■ **What is expected**
In the listing below, pick out lines with "canonical".

■ **Data provided**

□ □ □ □

-- ==== Sys2Proof/Laws/Memory.lean ====
section
/-! SUPPORT. The slot space: what a read gives after a write, and that every operation keeps the canonical form. -/

namespace Sys2Proof.Machine

theorem Memory.read_erase_of_ne (m : Memory) {k j : Nat} (h : j ≠ k) : (m.erase k).read j = m.read j := by
  induction m with
  | nil => rfl
  | cons c m ih =>
    obtain ⟨a, e⟩ := c
    by_cases hk : a = k
    · subst hk; simp [Memory.erase, Memory.read, Ne.symm h]
    · simp [Memory.erase, hk, Memory.read, ih]

theorem Memory.read_insert_of_ne (m : Memory) {k j : Nat} (h : j ≠ k) (e : EdgeEvent) :
    (m.insert k e).read j = m.read j := by
  induction m with
  | nil => simp [Memory.insert, Memory.read, Ne.symm h]
  | cons c m ih =>
    obtain ⟨a, f⟩ := c
    unfold Memory.insert
    split
    · simp [Memory.read, Ne.symm h]
    · split
      · next hk => subst hk; simp [Memory.read, Ne.symm h]
      · simp [Memory.read, ih]

theorem Memory.read_insert_self (m : Memory) (k : Nat) (e : EdgeEvent) : (m.insert k e).read k = e := by
  induction m with
  | nil => simp [Memory.insert, Memory.read]
  | cons c m ih =>
    obtain ⟨a, f⟩ := c
    unfold Memory.insert
    split
    · simp [Memory.read]
    · split
      · simp [Memory.read]
      · next h => simp [Memory.read, h, ih]

/-- An address that the list does not hold reads as the blank record. -/
theorem Memory.read_of_not_mem (m : Memory) (k : Nat) (h : k ∉ m.map Prod.fst) : m.read k = blankEvent := by
  induction m with
  | nil => rfl
  | cons c m ih =>
    obtain ⟨a, e⟩ := c
    simp only [List.map_cons, List.mem_cons, not_or] at h
    simp [Memory.read, Ne.symm h.1, ih h.2]

theorem Memory.mem_erase {m : Memory} {k : Nat} {c : Nat × EdgeEvent} (h : c ∈ m.erase k) : c ∈ m := by
  induction m with
  | nil => exact h
  | cons d m ih =>
    obtain ⟨a, e⟩ := d
    unfold Memory.erase at h
    split at h
    · exact List.mem_cons_of_mem _ h
    · rcases List.mem_cons.1 h with rfl | h'
      · exact List.mem_cons_self
      · exact List.mem_cons_of_mem _ (ih h')

theorem Memory.mem_insert {m : Memory} {k : Nat} {e : EdgeEvent} {c : Nat × EdgeEvent} (h : c ∈ m.insert k e) :
    c = (k, e) ∨ c ∈ m := by
  induction m with
  | nil => simpa [Memory.insert] using h
  | cons d m ih =>
    obtain ⟨a, f⟩ := d
    unfold Memory.insert at h
    split at h
    · simpa using h
    · split at h
      · rcases List.mem_cons.1 h with rfl | h'
        · exact .inl rfl
        · exact .inr (List.mem_cons_of_mem _ h')
      · rcases List.mem_cons.1 h with rfl | h'
        · exact .inr List.mem_cons_self
        · exact (ih h').imp id (List.mem_cons_of_mem _)

theorem Memory.wf_erase {m : Memory} (k : Nat) (h : m.wf) : (m.erase k).wf := by
  refine ⟨?_, fun c hc => h.2 c (Memory.mem_erase hc)⟩
  induction m with
  | nil => exact h.1
  | cons d m ih =>
    obtain ⟨a, e⟩ := d
    have h1 := List.pairwise_cons.1 h.1
    have hm : Memory.wf m := ⟨h1.2, fun c hc => h.2 c (List.mem_cons_of_mem _ hc)⟩
    unfold Memory.erase
    split
    · exact h1.2
    · refine List.pairwise_cons.2 ⟨fun x hx => ?_, ih hm⟩
      obtain ⟨c, hc, rfl⟩ := List.mem_map.1 hx
      exact h1.1 _ (List.mem_map_of_mem (Memory.mem_erase hc))

theorem Memory.wf_insert {m : Memory} (k : Nat) {e : EdgeEvent} (he : e ≠ blankEvent) (h : m.wf) :
    (m.insert k e).wf := by
  refine ⟨?_, fun c hc => (Memory.mem_insert hc).elim (fun hk => by rw [hk]; exact he) (h.2 c)⟩
  induction m with
  | nil => simp [Memory.insert]
  | cons d m ih =>
    obtain ⟨a, f⟩ := d
    have h1 := List.pairwise_cons.1 h.1
    have hm : Memory.wf m := ⟨h1.2, fun c hc => h.2 c (List.mem_cons_of_mem _ hc)⟩
    unfold Memory.insert
    split
    · next hk =>
      refine List.pairwise_cons.2 ⟨fun x hx => ?_, h.1⟩
      rcases List.mem_cons.1 hx with rfl | hx'
      · exact hk
      · exact lt_trans hk (h1.1 x hx')
    · split
      · next hk => subst hk; exact h.1
      · next h2 h3 =>
        refine List.pairwise_cons.2 ⟨fun x hx => ?_, ih hm⟩
        obtain ⟨c, hc, rfl⟩ := List.mem_map.1 hx
        rcases Memory.mem_insert hc with rfl | hc'
        · show a < k; omega
        · exact h1.1 _ (List.mem_map_of_mem hc')

/-- Every write keeps the canonical form. -/
theorem Memory.wf_write {m : Memory} (k : Nat) (e : EdgeEvent) (h : m.wf) : (m.write k e).wf := by
  unfold Memory.write
  split
  · exact Memory.wf_erase k h
  · next he => exact Memory.wf_insert k he h

/-- A write leaves every other slot alone. -/
theorem Memory.read_write_of_ne (m : Memory) {k j : Nat} (h : j ≠ k) (e : EdgeEvent) :
    (m.write k e).read j = m.read j := by
  unfold Memory.write
  split
  · exact Memory.read_erase_of_ne m h
  · exact Memory.read_insert_of_ne m h e

theorem Memory.read_erase_self {m : Memory} (k : Nat) (h : m.wf) : (m.erase k).read k = blankEvent := by
  induction m with
  | nil => rfl
  | cons d m ih =>
    obtain ⟨a, e⟩ := d
    have h1 := List.pairwise_cons.1 h.1
    unfold Memory.erase
    split
    · next hk =>
      subst hk
      exact Memory.read_of_not_mem _ _ fun hm => lt_irrefl _ (h1.1 _ hm)
    · next hk =>
      simp only [Memory.read, hk, if_false]
      exact ih ⟨h1.2, fun c hc => h.2 c (List.mem_cons_of_mem _ hc)⟩

/-- A read after a write to the same slot gives the record written. -/
theorem Memory.read_write_self {m : Memory} (k : Nat) (e : EdgeEvent) (h : m.wf) : (m.write k e).read k = e := by
  unfold Memory.write
  split
  · next he => rw [he, Memory.read_erase_self k h]
  · exact Memory.read_insert_self m k e

/-- A write adds no address but its own. -/
theorem Memory.mem_write {m : Memory} {k : Nat} {e : EdgeEvent} {c : Nat × EdgeEvent} (h : c ∈ m.write k e) :
    c = (k, e) ∨ c ∈ m := by
  unfold Memory.write at h
  split at h
  · exact .inr (Memory.mem_erase h)
  · exact Memory.mem_insert h

/-- Two canonical memories that read alike are equal. -/
theorem Memory.ext_of_read {m n : Memory} (hm : m.wf) (hn : n.wf) (h : ∀ k, m.read k = n.read k) : m = n := by
  have read_mem : ∀ {m : Memory}, m.wf → ∀ {a e}, (a, e) ∈ m → m.read a = e := by
    intro m
    induction m with
    | nil => intro _ a e h; cases h
    | cons d m ih =>
      obtain ⟨b, f⟩ := d
      intro hw a e h
      have h1 := List.pairwise_cons.1 hw.1
      rcases List.mem_cons.1 h with h | h
      · cases h; simp [Memory.read]
      · have hlt : b < a := h1.1 _ (List.mem_map_of_mem (f := Prod.fst) h)
        simp only [Memory.read, hlt.ne, if_false]
        exact ih ⟨h1.2, fun c hc => hw.2 c (List.mem_cons_of_mem _ hc)⟩ h
  have mem_iff : ∀ {m : Memory}, m.wf → ∀ a e, (a, e) ∈ m ↔ m.read a = e ∧ e ≠ blankEvent := by
    intro m hw a e
    refine ⟨fun h => ⟨read_mem hw h, hw.2 _ h⟩, fun ⟨h1, h2⟩ => ?_⟩
    by_contra hn'
    by_cases ha : a ∈ m.map Prod.fst
    · obtain ⟨⟨a', e'⟩, hc, rfl⟩ := List.mem_map.1 ha
      have h3 := read_mem hw hc
      rw [h1] at h3
      exact hn' (h3 ▸ hc)
    · exact h2 (h1 ▸ Memory.read_of_not_mem m a ha)
  have sorted : ∀ {m : Memory}, m.wf → m.Pairwise (fun c d => c.1 < d.1) := fun hw => List.pairwise_map.1 hw.1
  have hperm : m.Perm n := by
    refine (List.perm_ext_iff_of_nodup ?_ ?_).2 fun ⟨a, e⟩ => by rw [mem_iff hm, mem_iff hn, h]
    · exact (sorted hm).imp fun hlt heq => by rw [heq] at hlt; exact lt_irrefl _ hlt
    · exact (sorted hn).imp fun hlt heq => by rw [heq] at hlt; exact lt_irrefl _ hlt
  exact hperm.eq_of_pairwise (fun a b _ _ h1 h2 => absurd h1 (lt_asymm h2)) (sorted hm) (sorted hn)

/-- The memory after reset is in canonical form. -/
theorem reset_slots_wf : State.reset.slots.wf := by decide

end Sys2Proof.Machine
end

□ □ □ □

■ **Written answer**
/-! SUPPORT. The slot space: what a read gives after a write, and that every operation keeps the canonical form. -/
/-- Every write keeps the canonical form. -/
/-- Two canonical memories that read alike are equal. -/
/-- The memory after reset is in canonical form. -/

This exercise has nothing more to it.